When selecting bulbs, remember that the size of the bulb does make a difference. A regular size bulb, measuring 24 – 26 cm around the circumference will usually give you one, maybe two bloom stalks. A large bulb measuring 34 – 36 cm will often give you three bloom stalks. A jumbo bulb, at 42 cm can produce up to six bloom stalks. While red, white, or red and white flowers are more traditional Christmas colours, more unique colours and flower shapes have become quite popular. I have a landscaper who buys amaryllis bulbs to pot up for her customers as gifts. She buys pink, orange, and lime colours for her Jewish clients. Papilio, sometimes called the butterfly amaryllis, is a species from the Brazilian rain forests. It was only discovered in 1967 and is believed to be extinct in nature. It has green-white flowers with burgundy stripes and is my best seller.
So what do you do with the bulb once you’ve bought one? The pot only needs to be a small amount bigger than the bulb. I pick pots that will allow the width of my thumb between the bulb and the pot. Also, heavier pots are less likely to tip over under the weight of the flowers. You can use a soilless mix or any potting mix. Plant the bulbs so that about one third of the bulb is above the soil and pack the soil down rather firmly. Water it in well, but try not to water the bulb itself. An easy way to do this is to keep a deep saucer under your pot and fill it with water. Give your plant lots of sunlight, preferably a south or west window. Initially, water sparingly, when the soil has mostly dried out. After your amaryllis is growing actively, you have to water more often and fertilize it every once in a while. After about six – eight weeks, you’ll be rewarded with big beautiful blooms. As each bloom stalk finishes, cut it back to a few inches. You might want to do this over a sink as water usually comes out of the stalk.
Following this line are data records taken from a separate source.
/-! ### Frames -/

/-- What a command may change of the module: `a` with, of `b`, the components that the command's rules speak of. None for Preud
requests, which may be about anything, for BASE_TICK_EDGE and TIMED_LAUNCH_APPLY, and for resets. -/
def footprint (i : Instr) (a b : Mod) : Option Mod :=
  match i with
  | .malformedDatagram .. | .figureOfMeritLow .. | .opticTemperatureRead .. | .komundMessageDiscarded .. =>
    some { a with now := b.now, ctr := b.ctr, objs := b.objs, raised := b.raised, limits := b.limits }
  | .challengeExpiry .. =>
    some { a with now := b.now, ctr := b.ctr, preud := b.preud }
  | .sessionIdleExpiry .. =>
    some { a with now := b.now, ctr := b.ctr, objs := b.objs, raised := b.raised, preud := b.preud }
  | .eventResend .. =>
    some { a with now := b.now, ctr := b.ctr, draws := b.draws, objs := b.objs, out := b.out, preud := b.preud }
  | .bulkIdleAbort .. =>
    some { a with now := b.now, ctr := b.ctr, objs := b.objs, preud := b.preud }
  | .veneerCommitAbandon .. | .holdLimitReached .. =>
    some { a with now := b.now, ctr := b.ctr, objs := b.objs, raised := b.raised, chans := b.chans }
  | .stoppingEnd .. =>
    some { a with
      now := b.now, ctr := b.ctr, draws := b.draws, objs := b.objs, out := b.out, raised := b.raised, conds := b.conds,
      timeFn := b.timeFn, twinFn := b.twinFn, preud := b.preud, chans := b.chans, rends := b.rends, scalers := b.scalers,
      lanes := b.lanes, ladderRows := b.ladderRows, twin := b.twin, fab := b.fab, prt := b.prt }
  | .lateCtuCutoff .. =>
    some { a with
      now := b.now, ctr := b.ctr, draws := b.draws, objs := b.objs, raised := b.raised, limits := b.limits, rends := b.rends,
      serving := b.serving }
  | .ctuComplete .. =>
    some { a with
      now := b.now, ctr := b.ctr, objs := b.objs, raised := b.raised, limits := b.limits, rends := b.rends,
      serving := b.serving }
  | .videoPacket .. | .ancPacket .. =>
    some { a with
      now := b.now, ctr := b.ctr, objs := b.objs, raised := b.raised, conds := b.conds, seen := b.seen, chans := b.chans }
  | .pathTimeout .. | .eligibilityHoldExpiry .. | .witnessUnreachable .. | .servicePortLinkChange .. | .xbWarmupTimeout ..
  | .coolFail .. =>
    some { a with now := b.now, ctr := b.ctr, objs := b.objs, raised := b.raised, conds := b.conds }
  | .audioPacket .. =>
    some { a with now := b.now, ctr := b.ctr, objs := b.objs, seen := b.seen, chans := b.chans }
  | .audioFlowLoss .. | .audioFlowRestore .. | .ancFlowLoss .. =>
    some { a with now := b.now, ctr := b.ctr, objs := b.objs, raised := b.raised, conds := b.conds, chans := b.chans }
  | .datagramLaunch .. | .lateDatagram .. | .egressFrameBoundary .. =>
    some { a with
      now := b.now, ctr := b.ctr, objs := b.objs, out := b.out, raised := b.raised, conds := b.conds, limits := b.limits,
      seen := b.seen, rends := b.rends, checks := b.checks, decs := b.decs, slots := b.slots, fab := b.fab }
  | .decodeDatagram .. | .decodeStart .. | .decodeEnd .. =>
    some { a with
      now := b.now, ctr := b.ctr, objs := b.objs, raised := b.raised, conds := b.conds, limits := b.limits, decs := b.decs }
  | .decodeLoss .. =>
    some { a with now := b.now, ctr := b.ctr, objs := b.objs, raised := b.raised, conds := b.conds, decs := b.decs }
  | .presentationTick .. =>
    some { a with
      now := b.now, ctr := b.ctr, objs := b.objs, raised := b.raised, conds := b.conds, limits := b.limits, checks := b.checks,
      decs := b.decs }
  | .decodeOutputPacket .. =>
    some { a with now := b.now, ctr := b.ctr, objs := b.objs, out := b.out, decs := b.decs }
  | .frameReceived .. =>
    some { a with
      now := b.now, ctr := b.ctr, objs := b.objs, out := b.out, raised := b.raised, limits := b.limits, fab := b.fab }
  | .igmpMldReport .. | .igmpMldQuery .. =>
    some { a with now := b.now, ctr := b.ctr, draws := b.draws, objs := b.objs, out := b.out, raised := b.raised, fab := b.fab }
  | .queryIntervalExpiry .. | .unsolicitedReportTimer .. =>
    some { a with now := b.now, ctr := b.ctr, draws := b.draws, objs := b.objs, out := b.out, fab := b.fab }
  | .queueSample .. =>
    some { a with now := b.now, ctr := b.ctr, fab := b.fab }
  | .sampleWindowEnd .. | .membershipTimeout .. =>
    some { a with now := b.now, ctr := b.ctr, objs := b.objs, fab := b.fab }
  | .ptpMessage .. =>
    some { a with
      now := b.now, ctr := b.ctr, tick := b.tick, draws := b.draws, objs := b.objs, out := b.out, raised := b.raised,
      preud := b.preud, chans := b.chans, rends := b.rends, serving := b.serving, decs := b.decs, slots := b.slots,
      servo := b.servo }
  | .servoLocked .. | .announceReceiptTimeout .. | .holdoverLimit .. =>
    some { a with now := b.now, ctr := b.ctr, objs := b.objs, raised := b.raised, decs := b.decs, servo := b.servo }
  | .ptpMasterSend .. | .delayReqSend .. =>
    some { a with now := b.now, ctr := b.ctr, draws := b.draws, objs := b.objs, out := b.out, servo := b.servo }
  | .ppsOutPulse .. =>
    some { a with now := b.now, ctr := b.ctr, out := b.out }
  | .ppsInEdge .. =>
    some { a with now := b.now, ctr := b.ctr, objs := b.objs, servo := b.servo }
  | .ppsInAbsent .. =>
    some { a with now := b.now, ctr := b.ctr, objs := b.objs, raised := b.raised, servo := b.servo }
  | .mortarIdle .. | .idleSendTimer .. | .statusTimer .. | .countersignRequest .. | .handover .. | .placement ..
  | .countersignRequestTimer .. =>
    some { a with now := b.now, ctr := b.ctr, out := b.out, twin := b.twin }
  | .mortarHello .. | .mortarNak .. | .mortarStatus .. =>
    some { a with
      now := b.now, ctr := b.ctr, objs := b.objs, out := b.out, raised := b.raised, conds := b.conds, twin := b.twin }
  | .helloTimer .. | .outputPortsDown .. =>
    some { a with now := b.now, ctr := b.ctr, objs := b.objs, out := b.out, twin := b.twin }
  | .courseRecords .. =>
    some { a with
      now := b.now, ctr := b.ctr, objs := b.objs, out := b.out, raised := b.raised, conds := b.conds, limits := b.limits,
      rends := b.rends, groups := b.groups, checks := b.checks, twin := b.twin }
  | .repairData .. =>
    some { a with
      now := b.now, ctr := b.ctr, objs := b.objs, out := b.out, raised := b.raised, rends := b.rends, twin := b.twin }
  | .countersign .. =>
    some { a with now := b.now, ctr := b.ctr, objs := b.objs, out := b.out, raised := b.raised, twin := b.twin }
  | .handoverAccept .. | .renewTimer .. | .acquireTimer .. | .probeTimer .. | .witnessDeadline .. | .handoverBoundary .. =>
    some { a with now := b.now, ctr := b.ctr, draws := b.draws, objs := b.objs, out := b.out, twin := b.twin }
  | .linkSilent .. | .linkDown .. =>
    some { a with now := b.now, ctr := b.ctr, objs := b.objs, raised := b.raised, conds := b.conds, twin := b.twin }
  | .courseRecordClose .. =>
    some { a with
      now := b.now, ctr := b.ctr, objs := b.objs, out := b.out, raised := b.raised, limits := b.limits, rends := b.rends,
      checks := b.checks, twin := b.twin }
  | .recordMissing .. =>
    some { a with now := b.now, ctr := b.ctr, objs := b.objs, twin := b.twin }
  | .leaseFence .. =>
    some { a with now := b.now, ctr := b.ctr, objs := b.objs, raised := b.raised, twin := b.twin }
  | .grant .. =>
    some { a with
      now := b.now, ctr := b.ctr, objs := b.objs, out := b.out, raised := b.raised, limits := b.limits, seen := b.seen,
      rends := b.rends, twin := b.twin }
  | .refuse .. | .released .. =>
    some { a with now := b.now, ctr := b.ctr, objs := b.objs, raised := b.raised, limits := b.limits, twin := b.twin }
  | .probeAck .. =>
    some { a with
      now := b.now, ctr := b.ctr, objs := b.objs, raised := b.raised, conds := b.conds, limits := b.limits, twin := b.twin }
  | .renew .. | .acquire .. | .release .. | .probe .. =>
    some { a with
      now := b.now, ctr := b.ctr, draws := b.draws, objs := b.objs, out := b.out, raised := b.raised, limits := b.limits,
      twin := b.twin }
  | .witnessRestartHoldEnd .. | .patrolScrubPass .. | .checkerLock .. | .frequencyCounterDone .. | .holdUpCharged .. =>
    some { a with now := b.now, ctr := b.ctr, objs := b.objs }
  | .releasePoint .. =>
    some { a with
      now := b.now, ctr := b.ctr, objs := b.objs, raised := b.raised, timeFn := b.timeFn, twinFn := b.twinFn, preud := b.preud,
      twin := b.twin }
  | .refreshDue .. | .refreshForced .. =>
    some { a with now := b.now, ctr := b.ctr, objs := b.objs, raised := b.raised, limits := b.limits, mem := b.mem }
  | .dimmTemperatureChange .. =>
    some { a with now := b.now, ctr := b.ctr, objs := b.objs, raised := b.raised, conds := b.conds, limits := b.limits }
  | .dramCorrectableError .. =>
    some { a with now := b.now, ctr := b.ctr, objs := b.objs, raised := b.raised, mem := b.mem }
  | .dramUncorrectableRead .. =>
    some { a with
      now := b.now, ctr := b.ctr, draws := b.draws, objs := b.objs, out := b.out, raised := b.raised, limits := b.limits,
      preud := b.preud, chans := b.chans, rends := b.rends, fallbacks := b.fallbacks, twin := b.twin, decs := b.decs,
      slots := b.slots, downCores := b.downCores, cal := b.cal, hw := b.hw }
  | .dimmSupplyTrip .. =>
    some { a with
      now := b.now, ctr := b.ctr, objs := b.objs, raised := b.raised, conds := b.conds, timeFn := b.timeFn, twinFn := b.twinFn,
      preud := b.preud, chans := b.chans, rends := b.rends, scalers := b.scalers, lanes := b.lanes, ladderRows := b.ladderRows,
      decs := b.decs, rings := b.rings, slots := b.slots }
  | .cageInsertion .. | .cagePresenceStable .. =>
    some { a with now := b.now, ctr := b.ctr, objs := b.objs, raised := b.raised, prt := b.prt }
  | .moduleReady .. | .moduleReadyTimeout .. | .accessTimeout .. =>
    some { a with now := b.now, ctr := b.ctr, objs := b.objs, raised := b.raised }
  | .cageRemoval .. | .efuseTrip .. | .stageLimitExpiry .. | .backplaneLinkChange .. =>
    some { a with
      now := b.now, ctr := b.ctr, objs := b.objs, raised := b.raised, conds := b.conds, twin := b.twin, fab := b.fab,
      prt := b.prt }
  | .detectRepeat .. =>
    some { a with now := b.now, ctr := b.ctr, objs := b.objs, raised := b.raised, prt := b.prt, cal := b.cal }
  | .autoNegotiationResolved .. =>
    some { a with now := b.now, ctr := b.ctr, objs := b.objs, prt := b.prt, cal := b.cal }
  | .trainingComplete .. =>
    some { a with now := b.now, ctr := b.ctr, draws := b.draws, objs := b.objs, prt := b.prt }
  | .lockComplete .. =>
    some { a with
      now := b.now, ctr := b.ctr, draws := b.draws, objs := b.objs, raised := b.raised, conds := b.conds, twin := b.twin,
      prt := b.prt, cal := b.cal }
  | .capabilityComplete .. =>
    some { a with
      now := b.now, ctr := b.ctr, objs := b.objs, raised := b.raised, conds := b.conds, twin := b.twin, prt := b.prt }
  | .lossOfLock .. | .retrainTrigger .. =>
    some { a with
      now := b.now, ctr := b.ctr, objs := b.objs, raised := b.raised, conds := b.conds, fab := b.fab, prt := b.prt,
      cal := b.cal }
  | .fastRelockComplete .. =>
    some { a with
      now := b.now, ctr := b.ctr, draws := b.draws, objs := b.objs, raised := b.raised, conds := b.conds, twin := b.twin,
      fab := b.fab, prt := b.prt, cal := b.cal }
  | .gateWindowEnd .. | .forcedSwitchComplete .. =>
    some { a with now := b.now, ctr := b.ctr, objs := b.objs, raised := b.raised, clk := b.clk }
  | .clockStopDetected .. =>
    some { a with
      now := b.now, ctr := b.ctr, draws := b.draws, objs := b.objs, out := b.out, raised := b.raised, conds := b.conds,
      timeFn := b.timeFn, twinFn := b.twinFn, preud := b.preud, chans := b.chans, rends := b.rends, scalers := b.scalers,
      lanes := b.lanes, ladderRows := b.ladderRows, twin := b.twin, decs := b.decs, rings := b.rings, slots := b.slots,
      fab := b.fab, prt := b.prt, clk := b.clk }
  | .pllReferenceFailure .. =>
    some { a with
      now := b.now, ctr := b.ctr, objs := b.objs, raised := b.raised, conds := b.conds, timeFn := b.timeFn, twinFn := b.twinFn,
      preud := b.preud, chans := b.chans, rends := b.rends, scalers := b.scalers, lanes := b.lanes, ladderRows := b.ladderRows,
      twin := b.twin, decs := b.decs, rings := b.rings, slots := b.slots, fab := b.fab, prt := b.prt, clk := b.clk }
  | .pllRelock .. =>
    some { a with now := b.now, ctr := b.ctr, objs := b.objs, raised := b.raised, conds := b.conds, clk := b.clk, cal := b.cal }
  | .temperatureSample .. | .calibrationRunStart .. =>
    some { a with now := b.now, ctr := b.ctr, objs := b.objs, cal := b.cal }
  | .calibrationRunComplete .. =>
    some { a with now := b.now, ctr := b.ctr, objs := b.objs, raised := b.raised, cal := b.cal }
  | .powerStepTimeout .. =>
    some { a with
      now := b.now, ctr := b.ctr, draws := b.draws, objs := b.objs, out := b.out, raised := b.raised, conds := b.conds,
      timeFn := b.timeFn, twinFn := b.twinFn, preud := b.preud, chans := b.chans, rends := b.rends, scalers := b.scalers,
      lanes := b.lanes, ladderRows := b.ladderRows, twin := b.twin, decs := b.decs, rings := b.rings, slots := b.slots,
      fab := b.fab, prt := b.prt, clk := b.clk, hw := b.hw }
  | .xbOvenSettled .. =>
    some { a with now := b.now, ctr := b.ctr, clk := b.clk }
  | .autoConfirmExpiry .. | .ejector .. | .builtInTestComplete .. =>
    some { a with now := b.now, ctr := b.ctr, objs := b.objs, raised := b.raised, hw := b.hw }
  | .i2cOffsetWrite .. =>
    some { a with now := b.now, ctr := b.ctr, hw := b.hw }
  | .i2cRead .. =>
    some { a with now := b.now, ctr := b.ctr, out := b.out, hw := b.hw }
  | .liveFieldUpdate .. =>
    some { a with now := b.now, ctr := b.ctr, draws := b.draws, objs := b.objs, seen := b.seen, hw := b.hw }
  | .feedStateChange .. | .internalShortLimit .. | .thermalStopEnd .. =>
    some { a with now := b.now, ctr := b.ctr, objs := b.objs, raised := b.raised, conds := b.conds, hw := b.hw }
  | .inputDip .. | .holdUpExpiry .. =>
    some { a with now := b.now, ctr := b.ctr, objs := b.objs, hw := b.hw }
  | .junctionSample .. =>
    some { a with
      now := b.now, ctr := b.ctr, objs := b.objs, out := b.out, raised := b.raised, conds := b.conds, seen := b.seen,
      timeFn := b.timeFn, twinFn := b.twinFn, preud := b.preud, twin := b.twin, hw := b.hw }
  | .heartbeatCheck .. | .settCoreTrap .. =>
    some { a with
      now := b.now, ctr := b.ctr, objs := b.objs, out := b.out, raised := b.raised, rends := b.rends, fallbacks := b.fallbacks,
      twin := b.twin, downCores := b.downCores, cal := b.cal, hw := b.hw }
  | .datagramQueued .. =>
    some { a with
      now := b.now, ctr := b.ctr, objs := b.objs, out := b.out, raised := b.raised, conds := b.conds, limits := b.limits,
      seen := b.seen, rends := b.rends, checks := b.checks, decs := b.decs, fab := b.fab }
  | .arpAndIcmpEcho .. =>
    some { a with now := b.now, ctr := b.ctr, draws := b.draws, objs := b.objs, out := b.out }
  | .otherQuerierPresentTimeout .. =>
    some { a with now := b.now, ctr := b.ctr, objs := b.objs, raised := b.raised, fab := b.fab }
  | _ => none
Once your bulb has finished flowering, keep watering it and fertilizing, allowing the leaves to develop. When it warms up in the spring, you can take it outside. Give it lots of sun and regular watering and fertilizing. It will dry out a lot quicker outside than inside. Around mid July, I stop watering altogether and move my pots to a spot where they don’t get rain. This will get the leaves to start dying off. When the leaves have completely yellowed and dried, cut them off and store the bulb somewhere cool, like a fruit cellar. I know a number of people will try the furnace room, but this isn’t usually cold enough. If you don’t have a cold place to keep the bulb, put it in a paper bag, and store it in the vegetable crisper of your fridge. The paper bag will protect the bulb from any ethylene gas. Keep the bulb in it’s cool hibernation for ten weeks. You can then replant the bulb, latté in hand, and forget about your worries.